▶ **What you will do**
Beginning with the very first line, please reproduce the entries exactly through the line containing "posture is set, the".
[Data for this task Boundary: Start]
/-- SET POSTURE (R86, R87, R90, R94, R96, R147), in a state whose pairings are sound: its refusals; accepted, the
posture is set, the reply gives both postures, and every over-allowance flag agrees with the new allowance. At a
change to Lockdown every Open to an Enter that is not yet sent is withdrawn, from its door's list and from a lane that
is sending it, and a CANCEL waits for its door; every pairing is abandoned; every Enter in Passage Open ends with
cancel-pending set, and with the books in balance its permits and their loads are released; Exits stay. What becomes of
each door is said of states whose permits are sound too (R129), so that no ending frees a permit that a pairing names.
Otherwise no door, slot, lane, space, permit or work order changes. That an Open whose PASSAGE came before it was sent
is withdrawn at a door already Idle follows R86 where the order of the two is the model's choice (assumption 38); that a
frame still on the lane counts as not yet sent, and what the lane sends in its place, are its reading (assumption 16). -/
def Obligations.SetPostureActsOnDoorsAndFlags : Prop :=
  ∀ (s : State) (p : Authority) (a : SetPostureArgs), s.takes p 11 a.encode →
    let out := exec (.setPosture p (.fields a)) s
    (p ≠ .sec → out = .next (s.answered p 11 (.refused .notPermitted []))) ∧
    (p = .sec → 2 < a.posture.toNat → out = .next (s.answered p 11 (.refused .badArgument []))) ∧
    ∀ new : Posture, p = .sec → a.posture = postureValue new → s.pairingsSound →
      ∃ t, out = .next t ∧ t.posture = new ∧
        s.replied t p 11 (.accepted [postureValue s.posture, postureValue new]) ∧
        (∀ k o, t.record k = some o →
          let site := s.site o.room.site
          let bound := match new with
            | .normal => min o.ceiling (o.guaranteed + site.extra)
            | .restricted => min o.ceiling (min o.guaranteed site.forced)
            | .lockdown => 0
          (o.overAllowance = true ↔ bound < o.load)) ∧
        (new = .lockdown → s.posture ≠ .lockdown →
          (∀ k, t.slot k = none) ∧
          (s.booksBalance → s.releases t (s.reservedAt fun _ => true)) ∧
          (∀ l,
            let q := s.lane l
            let y := t.door ⟨l, q.position⟩
            ((∀ v, q.phase = .sendingVerdict v → v.outcome ≠ .admitted) → t.lane l = q) ∧
            ∀ v, q.phase = .sendingVerdict v → v.outcome = .admitted →
              (∀ w rest, y.presence = .ready → y.outgoing = w :: rest → t.lane l = { q with phase := .sendingVerdict w }) ∧
              (y.presence = .ready → y.outgoing = [] → t.lane l = { q with phase := .sendingCancel }) ∧
              (y.presence ≠ .ready →
                t.lane l = { q with phase := .polling, sent := q.sent ++ [pollFrame q.position] })) ∧
          (s.permitsSound → ∀ d,
            let x := s.door d
            let kept := x.outgoing.filter fun v => v.outcome ≠ .admitted
            let flying := match (s.lane d.lane).phase with
              | .sendingVerdict v => decide (v.outcome = .admitted ∧ (s.lane d.lane).position = d.address)
              | _ => false
            let cancel := x.cancelPending || (x.outgoing.any fun v => v.outcome = .admitted) || flying
            match x.admission with
            | .idle | .openExit .. => t.door d = { x with outgoing := kept, cancelPending := cancel }
            | .pairing .. | .awaitingConsent .. => ∃ k y, s.slot k = some y ∧ y.door = d ∧
                t.door d = { x with
                  admission := .idle
                  outgoing := kept.map Verdict.ended ++ [⟨.deny .lockdown, s.pairingCredentials y, false⟩]
                  cancelPending := cancel }
            | .openEnter .. =>
                t.door d = { x with admission := .idle, outgoing := kept.map Verdict.ended, cancelPending := true })) ∧
        ((new ≠ .lockdown ∨ s.posture = .lockdown) → s.changesOnly [.posture, .occupancy, .ports] t)

/-- SET SITE ALLOWANCE (R89, R90, R96, R97): its refusals, the clamped values, and the flags of the records of that
site and of no other. With one record in the site whose flag goes from clear to set, OVER_ALLOWANCE goes to Security
behind the reply. -/
def Obligations.SetSiteAllowanceEvaluatesSite : Prop :=
  ∀ (s : State) (p : Authority) (a : SetSiteAllowanceArgs), s.takes p 12 a.encode →
    let out := exec (.setSiteAllowance p (.fields a)) s
    (p ≠ .sec → out = .next (s.answered p 12 (.refused .notPermitted []))) ∧
    (p = .sec → 127 < a.site.toNat → out = .next (s.answered p 12 (.refused .badArgument []))) ∧
    ∀ n : SiteNo, p = .sec → a.site.toNat = n.val →
      let e := min a.extra.toNat 127
      let f := min a.forced.toNat 63
      let reply := num1 n.val ++ num1 (s.site n).extra ++ num1 (s.site n).forced ++ num1 e ++ num1 f
      let isOver := fun o : OccupancyRecord => match s.posture with
        | .normal => min o.ceiling (o.guaranteed + e) < o.load
        | .restricted => min o.ceiling (min o.guaranteed f) < o.load
        | .lockdown => 0 < o.load
      (∃ t, out = .next t ∧ s.replied t p 12 (.accepted reply) ∧ s.changesOnly [.sites, .occupancy, .ports] t ∧
        t.site n = ⟨e, f⟩ ∧ (∀ m, m ≠ n → t.site m = s.site m) ∧
        ∀ k, (s.record k = none → t.record k = none) ∧
          ∀ o, s.record k = some o →
            (o.room.site ≠ n → t.record k = some o) ∧
            (o.room.site = n → ∃ b, t.record k = some { o with overAllowance := b } ∧ (b = true ↔ isOver o))) ∧
      ∀ k o, s.record k = some o → o.room.site = n → o.overAllowance = false → isOver o →
        (∀ j o', s.record j = some o' → o'.room.site = n → j = k) →
        out = .next ((((s.setSite n ⟨e, f⟩).setRecord k (some { o with overAllowance := true })).answered p 12
          (.accepted reply)).notify .sec (.overAllowance o.room o.load
            (allowance s.posture ⟨e, f⟩ o.guaranteed o.ceiling)))

/-- SET TIMINGS, whole (R170): refused to Facilities and Landlord; the three values clamped into their ranges, and both
the old and the stored values in the reply. -/
def Obligations.SetTimingsClampsAndStores : Prop :=
  ∀ (s : State) (p : Authority) (a : SetTimingsArgs), s.takes p 29 a.encode →
    let out := exec (.setTimings p (.fields a)) s
    let stored : Timings :=
      ⟨max 5 (min 60 a.pairingWindow.toNat), max 5 (min 30 a.passageTime.toNat), max 15 (min 120 a.consentWait.toNat)⟩
    (p ≠ .sec → out = .next (s.answered p 29 (.refused .notPermitted []))) ∧
    (p = .sec → out = .next ({ s with timings := stored }.answered p 29 (.accepted
      (num1 s.timings.pairingWindow ++ num1 s.timings.passageTime ++ num1 s.timings.consentWait ++
        num1 stored.pairingWindow ++ num1 stored.passageTime ++ num1 stored.consentWait))))

/-- POWER_ON (R179, and the rules it gathers): the values of the device right after power-on, and that POWER_ON gives
them in every state. The two endorsement flags and the shortfall flag of work order 0, to which R102 gives no value, are
clear by the model's choice (assumption 39). The commands that wait, what meets the requests to come, and the levels of
the ready lines are not the device's (assumptions 1, 3 and 13). -/
def Obligations.PowerOnGivesResetValues : Prop :=
  let r := State.reset
  (r.waiting = [] ∧ r.clock = none ∧ r.count = 0 ∧ r.posture = .lockdown ∧ r.timings = ⟨20, 10, 60⟩ ∧ r.cache = [] ∧
    (∀ b, r.block b = Block.free) ∧
    (∀ n : SpaceNo, n.val ≤ 1 → ∃ d, r.space n = ⟨some d, none, 0, 0⟩ ∧ d.authority = .sec ∧ d.scope = .estate ∧
      d.topOrigin = none ∧ (d.isPrivate = true ↔ n.val = 0)) ∧
    (∀ n : SpaceNo, 2 ≤ n.val → r.space n = ⟨none, none, 0, 0⟩) ∧ (∀ n, r.site n = ⟨0, 0⟩) ∧
    r.workOrder 0 = some WorkOrder.escortRoster ∧ (∀ n, n ≠ 0 → r.workOrder n = none) ∧
    (∀ n, r.permit n = none) ∧ (∀ n, r.record n = none) ∧ (∀ k, r.slot k = none) ∧
    (∀ d, r.door d = ⟨none, .unknown, 0, .idle, [], false⟩) ∧
    (∀ l, (r.lane l).held = false ∧ (r.lane l).position = 0) ∧
    (∀ a, (r.port a).buffer = none ∧ (r.port a).reply = none ∧ (r.port a).transmitter = none ∧
      (r.port a).queue = [] ∧ (r.port a).dropped = false ∧ (r.port a).attention = false)) ∧
  ∀ s : State, ∃ t, exec .powerOn s = .next t ∧ r.changesOnly [.ports, .meetings, .pending] t ∧
    t.pending = s.pending ∧ t.meetings = s.meetings ∧
    ∀ a, t.port a = { r.port a with ready := (s.port a).ready, levels := (s.port a).levels }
[Data for this task Boundary: End]
▶ **Task result**
/-- SET POSTURE (R86, R87, R90, R94, R96, R147), in a state whose pairings are sound: its refusals; accepted, the
posture is set, the reply gives both postures, and every over-allowance flag agrees with the new allowance. At a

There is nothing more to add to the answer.